Book review: War Orphans by Lizzie Lane

Published by Emma Lee-Potter in on Thursday 22nd September 2016

war-orphans-coverYou’d have to have the stoniest of hearts not to be touched by the plight of nine-year-old Joanna Ryan and the abandoned puppy she rescues in Lizzie Lane’s latest novel.

War Orphans reminded me a bit of Cinderella. Joanna hasn’t got any ugly sisters but she’s saddled with a cruel, heartless stepmother who is more interested in having a good time than caring for the little girl.

This book, Lane’s 11th, is set in Bristol during the Second World War and is full of fascinating period detail, from blackouts and Andersen shelters to rationing and gas masks. The fact that children were evacuated to the safety of the countryside during the war is well known (my own mum lived in the Lancashire mining town of Leigh and was evacuated to North Wales). I didn’t know, however, that another government directive advised that all household pets should be destroyed. The rationale was that in the event of an enemy blockade there wouldn’t be enough food to spare for pets, which resulted in more than 300,000 pets being killed during the first ten days of the war.
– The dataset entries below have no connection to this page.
-- ==== Sys2Proof/WellFormed.lean ====
section
/-!
DEFINITION. WellFormed.lean: the operands of a command fit the fields that carry them, and name parts that the device has.
-/
namespace Sys2Proof

/-- A value below a bound. -/
def below (b n : Nat) : Bool := decide (n < b)

/-- An entry's header (R493, R497): its queue, command ID and cookie. -/
def hdrWf (h : EntryHdr) : Bool := (match h.src with | .queue q => below 16384 q | _ => true) && below 65536 h.cid && below (2 ^ 64) h.cookie

/-- The fields of an image load (R186, R261); `host` is what host memory holds where the command reads it. -/
def loadWf (h : EntryHdr) (id sectors kind source length : Nat) (host : List Byte) : Bool :=
  hdrWf h && below 256 id && below 65536 sectors && below 2 kind && below (2 ^ 64) source && below (2 ^ 64) length && (kind != 0 || host.length == length)

/-- A function (R498). -/
def fnWf : Fn → Bool
  | .pf => true
  | .vf n => below 16 n

/-- An access (R3, R4, R571 to R573): four or eight bytes inside the BAR. -/
def accessWf (a : RegAccess) : Bool := fnWf a.fn && (a.bytes == 4 || a.bytes == 8) && below (if a.bar2 then 65536 else 2 ^ 28) a.off

/-- A status code that a device returns (R8, R9): ST_OK, a general code, or one of the high bytes 0x01 to 0x0B with a low byte other than 0. -/
def statusWf (st : Nat) : Bool := below 0x0C00 st && (st == 0 || st % 256 != 0)

/-- A recomposition message (R345). -/
def compMsgWf (m : CompMsg) : Bool := below 65536 m.newEpoch && below 65536 m.present && statusWf m.status

/-- A checkpoint message (R399). -/
def ckptMsgWf (m : CkptMsg) : Bool := below 65536 m.sectors && below 65536 m.groupId && statusWf m.status && below (2 ^ 64) m.seq

/-- A session command (R91). -/
def sesCmdWf (c : SesCmd) : Bool :=
  hdrWf c.hdr && below (2 ^ 32) c.sid && below 65536 c.expectGen && below 65536 c.peerGroup && below 65536 c.peerChip

/-- A session control message (R93). -/
def sesMsgWf (m : SesMsg) : Bool := below (2 ^ 32) m.sid && below 65536 m.gen && statusWf m.status && below 256 m.opcode

/-- A TURN entry (R205). -/
def turnWf (e : TurnEntry) : Bool :=
  hdrWf e.hdr && below (2 ^ 32) e.sid && below 65536 e.account && below 16 e.vocab && below 64 e.grammarId && below 16384 e.egress && below 65536 e.mapEpoch

/-- A pool request (R353). -/
def poolReqWf (r : PoolReq) : Bool := below 256 r.op && below 65536 r.host && below (2 ^ 32) r.handle && below (2 ^ 32) r.auxHandle && below 65536 r.mapEpoch

/-- An extent command (R352). -/
def extentWf (c : ExtentCmd) : Bool := hdrWf c.hdr && below 65536 c.host && below 256 c.tier && below 256 c.rights && below (2 ^ 32) c.handle && below (2 ^ 64) c.bytes

/-- A segment header flit (R219). -/
def segWf (f : SegFlit) : Bool := below 16 f.sector && below 65536 f.mapEpoch

/-- A ROW flit (R219). -/
def rowWf (f : RowFlit) : Bool := below (2 ^ 32) f.sid && below 65536 f.account && statusWf f.status

/-- A Lemdin frame's header (R501). -/
def frameWf (f : LinkFrame) : Bool := below 8 f.port && below 16 f.cls && below 4096 f.seq && below 4096 f.ack && below 4 f.pool && below 4 f.credits

/-- The fields of QUEUE_CREATE (R497). -/
def queueWf (q : QueueSpec) : Bool := below 65536 q.queue && below 256 q.kind && below 256 q.location && below 256 q.ringLog2

/-- The channel of a security message (R467): DOE of a port, or MCTP. -/
def channelWf (c : SecChannel) : Bool := below 3 c.transport && fnWf c.fn

/-- A counter (R539). -/
def counterWf : CounterRef → Bool
  | .chip k => below 64 k
  | .core c k => below 32 c && below 16 k

/-- A debug token (R475). -/
def tokenWf (t : DebugToken) : Bool := below 65536 t.magic && below 256 t.level && below 65536 t.chipId

/-- Is a command well formed? A command that is not stands for no event of the device. -/
def Instr.wf : Instr → Bool
  | .registerWrite a value late => accessWf a && below (2 ^ 64) value && below (2 ^ 64) late
  | .rcCounterRead a _ => accessWf a
  | .bar0BadAccess a _ => accessWf a
  | .idxEpochRead a => accessWf a
  | .glbScratchLock _ _ => true
  | .sesCommit _ _ => true
  | .selCommit _ _ => true
  | .idxCommit _ _ => true
  | .sctCommit _ _ => true
  | .lensCommit _ _ => true
  | .coreSeqCfgWrite _ core _ _ => below 32 core
  | .commitFallbackTimer _ => true
  | .sesQueryGo _ => true
  | .sesQueryDone => true
  | .parkWarm c => sesCmdWf c
  | .parkCold c => sesCmdWf c
  | .revive c => sesCmdWf c
  | .moveOut c => sesCmdWf c
  | .moveIn c _ _ _ => sesCmdWf c
  | .moveCommit c => sesCmdWf c
  | .moveAbort c => sesCmdWf c
  | .drop c => sesCmdWf c
  | .prepare m _ _ => sesMsgWf m
  | .go m => sesMsgWf m
  | .sessionWorkComplete sid _ => below (2 ^ 32) sid
  | .done m _ => sesMsgWf m
  | .sesCancel m => sesMsgWf m
  | .lose m => sesMsgWf m
  | .final m => sesMsgWf m
  | .sessionMsgResend sid _ => below (2 ^ 32) sid
  | .coordPassFail sid _ => below (2 ^ 32) sid
  | .sessionSlotAdmit _ => true
  | .pageMigrationStart sid _ _ _ => below (2 ^ 32) sid
  | .pageMigrationSwitch sid _ _ _ => below (2 ^ 32) sid
  | .partLossRebuild sid _ => below (2 ^ 32) sid
  | .gemm core img => below 32 core && below 32 img
  | .gemmGated core img => below 32 core && below 32 img
  | .gemmGather core img => below 32 core && below 32 img
  | .norm core img => below 32 core && below 32 img
  | .rope core img => below 32 core && below 32 img
  | .elemwise core img => below 32 core && below 32 img
  | .attnFwd core img _ => below 32 core && below 32 img
  | .attnBwd core img _ => below 32 core && below 32 img
  | .kvAppend core img _ => below 32 core && below 32 img
  | .recur core img => below 32 core && below 32 img
  | .distTable core _ => below 32 core
  | .adapt core img => below 32 core && below 32 img
  | .engineFail core _ _ => below 32 core
  | .commandComplete core img _ _ => below 32 core && below 32 img
  | .routeBuildDone sector _ _ => below 16 sector
  | .coreStepStart core _ _ _ => below 32 core
  | .coreStepEnd core _ => below 32 core
  | .refineIssue core img => below 32 core && below 32 img
  | .stepWatchdogExpiry core _ => below 32 core
  | .stepBoundary sector _ _ => below 16 sector
  | .imageLoad hdr sector kind source length host _ => loadWf hdr sector 0 kind source length host && below 256 sector
  | .imageActivate hdr sector _ => hdrWf hdr && below 256 sector
  | .imageActivateTimer sector _ => below 16 sector
  | .imageDiscard hdr sector => hdrWf hdr && below 256 sector
  | .imageUnload hdr sector => hdrWf hdr && below 256 sector
  | .turn e _ _ => turnWf e
  | .turnText hdr sid _ _ _ _ => hdrWf hdr && below (2 ^ 32) sid
  | .cancel hdr sid _ => hdrWf hdr && below (2 ^ 32) sid
  | .headStepStart sector _ _ => below 16 sector
  | .seg f => segWf f
  | .row f sector _ _ => rowWf f && below 16 sector
  | .digest sector _ sid _ => below 16 sector && below (2 ^ 32) sid
  | .data sector _ _ _ _ _ => below 16 sector
  | .tokens sector _ e => below 16 sector && below (2 ^ 32) e.sid && statusWf e.status
  | .egressRecordSend q _ => below 16384 q
  | .warmParkTimer sid _ => below (2 ^ 32) sid
  | .coldParkCheck _ => true
  | .selJobDone core img _ _ => below 32 core && below 32 img
  | .selMerge _ _ _ _ => true
  | .vocabLoad hdr id sectors kind source length host _ _ => loadWf hdr id sectors kind source length host
  | .vocabUnload hdr id _ => hdrWf hdr && below 256 id
  | .grammarLoad hdr id sectors kind source length host _ _ => loadWf hdr id sectors kind source length host
  | .grammarUnload hdr id _ => hdrWf hdr && below 256 id
  | .tokenSlotTimer _ => true
  | .bulkStart _ _ _ _ _ _ => true
  | .bulk _ _ _ _ => true
  | .tokenizeEntry _ => true
  | .turnCfg _ => true
  | .maskJobStart sector _ _ => below 16 sector
  | .grmSliceEnd _ => true
  | .maskReady sector _ _ => below 16 sector
  | .indexCreate hdr index _ _ _ _ => hdrWf hdr && below 256 index
  | .indexDrop hdr index => hdrWf hdr && below 256 index
  | .vecQuery hdr _ _ _ => hdrWf hdr
  | .vecInsert hdr index _ _ _ _ _ => hdrWf hdr && below 256 index
  | .vecDelete hdr index _ => hdrWf hdr && below 256 index
  | .queryBatchTimer sector _ => below 16 sector
  | .tableWaitTimer core _ => below 32 core
  | .queryRoundDone _ _ => true
  | .insertWritePhase index _ => below 64 index
  | .repairSweep index _ => below 64 index
  | .nodeSlotFree index _ => below 64 index
  | .sectorCompose hdr map => hdrWf hdr && map.length == 1088
  | .composeReq m _ => compMsgWf m
  | .compose m _ => compMsgWf m
  | .switch m _ => compMsgWf m
  | .composeCancel m => compMsgWf m
  | .mapDrainDone => true
  | .graceExpiry _ => true
  | .extentCreate c => extentWf c
  | .extentShare c => extentWf c
  | .extentRevoke c _ => extentWf c
  | .grantDestroy extent host _ => below 65536 extent && below 65536 host
  | .poolRead r _ => poolReqWf r
  | .poolWrite r _ => poolReqWf r
  | .poolFill r _ => poolReqWf r
  | .poolCopy r _ => poolReqWf r
  | .poolCompare r _ => poolReqWf r
  | .poolReduce r _ => poolReqWf r
  | .poolPublish r _ => poolReqWf r
  | .poolHandover r _ => poolReqWf r
  | .poolRelease r _ => poolReqWf r
  | .poolQueueRelease r _ => poolReqWf r
  | .poolResponse p => statusWf p.status
  | .publishWindowEnd extent _ => below 65536 extent
  | .handoverOverlapEnd extent _ => below 65536 extent
  | .codeMemberTimeout sid _ _ => below (2 ^ 32) sid
  | .lensSlotVisit slot _ => below 4096 slot
  | .sampleSweep _ => true
  | .ckptTake hdr _ _ _ _ _ => hdrWf hdr
  | .ckptRestore hdr _ _ _ _ _ _ _ => hdrWf hdr
  | .ckptIntervalTimer _ _ _ => true
  | .quiesce m _ => ckptMsgWf m
  | .ckptReady m _ => ckptMsgWf m
  | .quiesceTimeout _ => true
  | .cut m _ => ckptMsgWf m
  | .chipCut _ => true
  | .ckptCopy _ _ _ => true
  | .dedupListTimeout _ => true
  | .report m _ _ _ st _ => ckptMsgWf m && statusWf st
  | .ckptCommit m _ => ckptMsgWf m
  | .abandon m => ckptMsgWf m
  | .restoreCommit _ _ _ _ status => statusWf status
  | .stackTempEvent stack _ => below 12 stack
  | .scrubPass stack chan _ _ _ _ _ _ => below 12 stack && below 128 chan
  | .stkSpareStart _ stack chan => below 12 stack && below 128 chan
  | .channelSpareDone stack => below 12 stack
  | .flashProgramDone sector _ _ _ => below 18 sector
  | .flashGc _ _ _ _ => true
  | .wearLevel _ _ => true
  | .readDisturbRelocate _ _ _ _ _ => true
  | .retentionScan _ _ _ _ _ => true
  | .tableFlush _ => true
  | .flashChannelLost chan => below 32 chan
  | .anchorSet ch _ _ => channelWf ch
  | .hostKeySet ch host _ => channelWf ch && below 256 host
  | .domainSeedSet ch _ _ _ => channelWf ch
  | .svnCommit ch _ => channelWf ch
  | .debugChallenge ch => channelWf ch
  | .debugUnlock ch tok _ => channelWf ch && tokenWf tok
  | .evidencePq ch _ _ => channelWf ch
  | .getVersion ch => channelWf ch
  | .getCapabilities ch => channelWf ch
  | .negotiateAlgorithms ch _ _ _ => channelWf ch
  | .getDigests ch => channelWf ch
  | .getCertificate ch _ => channelWf ch
  | .challenge ch _ => channelWf ch
  | .getMeasurements ch _ => channelWf ch
  | .keyExchange ch _ _ _ => channelWf ch
  | .finish ch _ => channelWf ch
  | .heartbeat ch => channelWf ch
  | .keyUpdate ch => channelWf ch
  | .endSession ch => channelWf ch
  | .keyProg ch port _ _ _ => channelWf ch && below 2 port
  | .kSetGo ch port _ _ => channelWf ch && below 2 port
  | .kSetStop ch port _ _ => channelWf ch && below 2 port
  | .ideKmQuery ch port => channelWf ch && below 2 port
  | .ideCheckFail port _ => below 2 port
  | .getTdispVersion ch tdi => channelWf ch && below 32 tdi
  | .getTdispCapabilities ch tdi => channelWf ch && below 32 tdi
  | .lockInterfaceRequest ch tdi => channelWf ch && below 32 tdi
  | .getDeviceInterfaceReport ch tdi => channelWf ch && below 32 tdi
  | .getDeviceInterfaceState ch tdi => channelWf ch && below 32 tdi
  | .startInterfaceRequest ch tdi => channelWf ch && below 32 tdi
  | .stopInterfaceRequest ch tdi => channelWf ch && below 32 tdi
  | .tapSecChal => true
  | .tapSecToken tok _ => tokenWf tok
  | .frzData _ _ => true
  | .extest _ => true
  | .ownClaim _ value _ => below (2 ^ 32) value
  | .claimWindowEnd _ => true
  | .ownHeartbeat _ _ => true
  | .heartbeatLapse _ => true
  | .ownHandover _ target _ => below 4 target
  | .handoverTimeout _ => true
  | .queueCreate hdr q => hdrWf hdr && queueWf q
  | .queueDelete hdr q => hdrWf hdr && below 16384 q
  | .peerSet hdr _ _ => hdrWf hdr
  | .adminUnknownOpcode hdr opcode => hdrWf hdr && below 256 opcode
  | .queSqTail _ fn q tail => fnWf fn && below 16384 q && below 65536 tail
  | .queCqHead _ fn q _ => fnWf fn && below 16384 q
  | .rdmaDoorbell q tail _ => below 16384 q && below 65536 tail
  | .irqCoalesceTimer q _ => below 16384 q
  | .vfFlr port vf => below 2 port && below 16 vf
  | .pfFlr port _ => below 2 port
  | .surpriseLinkDown port _ => below 2 port
  | .pcieLinkReturn port _ _ _ => below 2 port
  | .perst port _ => below 2 port
  | .mctpClaim _ => true
  | .mctpHeartbeat _ => true
  | .mctpAdmin hdr => hdrWf hdr
  | .regread off _ _ => below (2 ^ 28) off
  | .regwrite off _ _ _ => below (2 ^ 28) off
  | .pldmRequest _ => true
  | .mctpControl command _ => below 256 command
  | .mctpLinkLoss _ => true
  | .linkFrame f => frameWf f
  | .nak port _ _ => below 8 port
  | .linkRetrain port _ => below 8 port
  | .portTrain port _ => below 8 port
  | .portTrainTimeout port _ => below 8 port
  | .ident port _ => below 8 port
  | .locQuery port _ _ _ _ _ => below 8 port
  | .locReply _ _ _ => true
  | .laneErrorThreshold port lane => below 8 port && below 4 lane
  | .laneDrop port lane => below 8 port && below 4 lane
  | .laneTrainRetry port lane _ _ => below 8 port && below 4 lane
  | .laneAdd port lane => below 8 port && below 4 lane
  | .linkDownTimer _ => true
  | .ethLinkDown port => below 2 port
  | .roceRetxTimeout _ => true
  | .ecnMarkedPacket _ => true
  | .cnp _ _ => true
  | .cnpRateRecover _ _ => true
  | .ptpSync _ _ => true
  | .powerOnReset _ _ => true
  | .resetN _ _ => true
  | .brownOut _ => true
  | .pwrCtrlReset _ _ => true
  | .recoveryLoad _ _ _ => true
  | .fwUpdate hdr _ _ => hdrWf hdr
  | .powerStateRequest _ _ => true
  | .powerEntryComplete _ _ => true
  | .wakeEvent _ _ _ _ => true
  | .comparatorMatch k _ _ _ => below 4 k
  | .quadIdleTimer quad _ => below 8 quad
  | .vcorePgFall => true
  | .powerStretchAdjust _ _ _ _ => true
  | .clkDaymarkSet _ value => below (2 ^ 64) value
  | .freeze _ => true
  | .counterOverflow c _ _ => counterWf c
  | .lanternFrame => true
  | .lanternSync _ => true
  | .debugMemRead _ => true
  | .fogEntryFree _ e _ => below 1024 e
  | .fogGapEnd _ => true
  | .keeperFailover k => below 10 k
  | .vcorePgRise _ _ => true
  | .vcorePgTimeout _ => true
  | .sequencerCheckFail core => below 32 core
  | .composeResend _ => true
  | .ckptMsgResend _ => true
  | .dedupDigestList _ _ => true
  | .tokenImageCheckReport _ _ status _ => statusWf status
  | .rdmaWriteAck q => below 16384 q
  | .ethLinkUp port => below 2 port

end Sys2Proof
end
Lane’s story relates how Joanna’s father goes off to fight for his country, leaving her in the care of her stepmother. Neglected and half-starved, Joanna finds a puppy in much the same condition as herself and resolves to save him. She hides her new pet in a shed and shares her own meagre rations with him before and after school each day, all the while trying to keep his existence secret.

War Orphans is a poignant, highly readable story. As the nights get shorter, draw the curtains, light the fire and curl up the sofa with this heart-warming tale.